LAWS(DLH)-2015-2-471

ARCADIA MANAGEMENT SERVICES PRIVATE LIMITED Vs. STATE

Decided On February 13, 2015
Arcadia Management Services Private Limited Appellant
V/S
STATE Respondents

JUDGEMENT

(1.) THIS joint application has been filed under Sections 391 to 394 of the Companies Act, 1956 by the applicant companies seeking directions of this court to dispense with the requirement of convening the meetings of their equity shareholders, secured and unsecured creditors to consider and approve, with or without modification, the proposed Scheme of Amalgamation of M/s. Arcadia Management Services Private Limited (hereinafter referred to as the transferor company) with M/s. HRC Advisory Services Private Limited (hereinafter referred to as the transferee company).

(2.) THE matter was heard and reserved on 20th January, 2015.

(3.) ON examination of the application, it is noticed that the share exchange ratio, mentioned in the Valuation Report dated 6th August, 2014 prepared by M/s.
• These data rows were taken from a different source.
theorem keeps_onPoint : ∀ x0 x1, Keeps b s0 (onPoint x0 x1 s) := by
  intros
  unfold onPoint
  with_reducible repeat' first | assumption | apply keeps_rosSet | apply keeps_onSource | intro _ | apply keeps_ite | refine keeps_mk (by assumption) rfl rfl rfl rfl rfl rfl rfl | rfl | split

theorem keeps_effAlarmEvent : ∀ x0 x1 x2, Keeps b s0 (effAlarmEvent x0 x1 x2 s) := by
  intros
  unfold effAlarmEvent
  with_reducible repeat' first | assumption | apply keeps_receive | apply keeps_accOnEvents | apply keeps_onPoint | apply keeps_eachS | intro _ | apply keeps_ite | refine keeps_mk (by assumption) rfl rfl rfl rfl rfl rfl rfl | rfl | split

theorem keeps_effMemberReport : ∀ x0 x1, Keeps b s0 (effMemberReport x0 x1 s) := by
  intros
  unfold effMemberReport
  with_reducible repeat' first | assumption | apply keeps_receive | apply keeps_onPoint | apply keeps_accOnReport | apply keeps_eachS | intro _ | apply keeps_ite | refine keeps_mk (by assumption) rfl rfl rfl rfl rfl rfl rfl | rfl | split

theorem keeps_sendSummary : ∀ x0 x1, Keeps b s0 (sendSummary x0 x1 s) := by
  intros
  unfold sendSummary
  with_reducible repeat' first | assumption | apply keeps_sendItem | intro _ | apply keeps_ite | refine keeps_mk (by assumption) rfl rfl rfl rfl rfl rfl rfl | rfl | split

theorem keeps_effSummaryOutputPeriod : Keeps b s0 (effSummaryOutputPeriod s) := by
  unfold effSummaryOutputPeriod
  with_reducible repeat' first | assumption | apply keeps_sendSummary | apply keeps_eachS | intro _ | apply keeps_ite | rfl

theorem keeps_onAccord : ∀ x0 x1, Keeps b s0 (onAccord x0 x1 s) := by
  intros
  unfold onAccord
  with_reducible repeat' first | assumption | apply keeps_rosSet | apply keeps_sendSummary | apply keeps_onSource | apply keeps_whenS | intro _ | apply keeps_ite | refine keeps_mk (by assumption) rfl rfl rfl rfl rfl rfl rfl | rfl | split

theorem keeps_renderAccord : ∀ x0, Keeps b s0 (renderAccord x0 s) := by
  intros
  unfold renderAccord
  with_reducible repeat' first | assumption | apply keeps_ite | refine keeps_mk (by assumption) rfl rfl rfl rfl rfl rfl rfl | rfl

theorem keeps_effAccordEvent : ∀ x0 x1 x2, Keeps b s0 (effAccordEvent x0 x1 x2 s) := by
  intros
  unfold effAccordEvent
  with_reducible repeat' first | assumption | apply keeps_receive | apply keeps_onAccord | apply keeps_renderAccord | apply keeps_eachS | intro _ | apply keeps_ite | rfl

theorem keeps_setDuty : ∀ x0 x1 x2, Keeps b s0 (setDuty x0 x1 x2 s) := by
  intros
  unfold setDuty
  with_reducible repeat' first | assumption | apply keeps_callPut | intro _ | apply keeps_ite | refine keeps_mk (by assumption) rfl rfl rfl rfl rfl rfl rfl | rfl | split

theorem keeps_onDuty : ∀ x0 x1 x2, Keeps b s0 (onDuty x0 x1 x2 s) := by
  intros
  unfold onDuty
  with_reducible repeat' first | assumption | apply keeps_callEvent | apply keeps_setDuty | intro _ | apply keeps_ite | refine keeps_mk (by assumption) rfl rfl rfl rfl rfl rfl rfl | rfl | apply keeps_foldl | apply keeps_ite2 | dsimp only | split

theorem keeps_patrolReset : ∀ x0 x1 x2, Keeps b s0 (patrolReset x0 x1 x2 s) := by
  intros
  unfold patrolReset
  with_reducible repeat' first | assumption | apply keeps_callCheck | apply keeps_callEvent | apply keeps_callPut | intro _ | apply keeps_ite | refine keeps_mk (by assumption) rfl rfl rfl rfl rfl rfl rfl | rfl | split

theorem keeps_patrolEnd : ∀ x0 x1 x2, Keeps b s0 (patrolEnd x0 x1 x2 s) := by
  intros
  unfold patrolEnd
  with_reducible repeat' first | assumption | apply keeps_callCheck | apply keeps_callEvent | apply keeps_callPut | intro _ | apply keeps_ite | refine keeps_mk (by assumption) rfl rfl rfl rfl rfl rfl rfl | rfl | split

theorem keeps_callAnswer : ∀ x0 x1, Keeps b s0 (callAnswer x0 x1 s) := by
  intros
  unfold callAnswer
  with_reducible repeat' first | assumption | apply keeps_callEvent | apply keeps_callPut | intro _ | apply keeps_ite | refine keeps_mk (by assumption) rfl rfl rfl rfl rfl rfl rfl | rfl | split

theorem keeps_noteSilence : ∀ x0 x1, Keeps b s0 (noteSilence x0 x1 s) := by
  intros
  unfold noteSilence
  with_reducible repeat' first | assumption | apply keeps_callPut | intro _ | apply keeps_ite | refine keeps_mk (by assumption) rfl rfl rfl rfl rfl rfl rfl | rfl | split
Ishant Agarwal and Associates, Chartered Accountants (page 151, Annexure 1F) is that the Transferee Company shall issue 01 (one) equity share of Rs.10/ - each fully paid up to the equity shareholders of the Transferor Company for every 70 equity shares of Rs.10/ - each held in the Transferor Company. However, in the Scheme of Amalgamation (at page 75), it is mentioned that Transferee Company shall issue 1 (one) equity share of Rs.10/ - each fully paid up to the equity shareholders of the Transferor Company for every 1 (one) equity share of Rs.10/ - each held in the Transferor Company. It is further mentioned in the Scheme that this share exchange ratio is as per the valuation report provided by an independent valuer, Gopal Rao and Company, Chartered Accountants.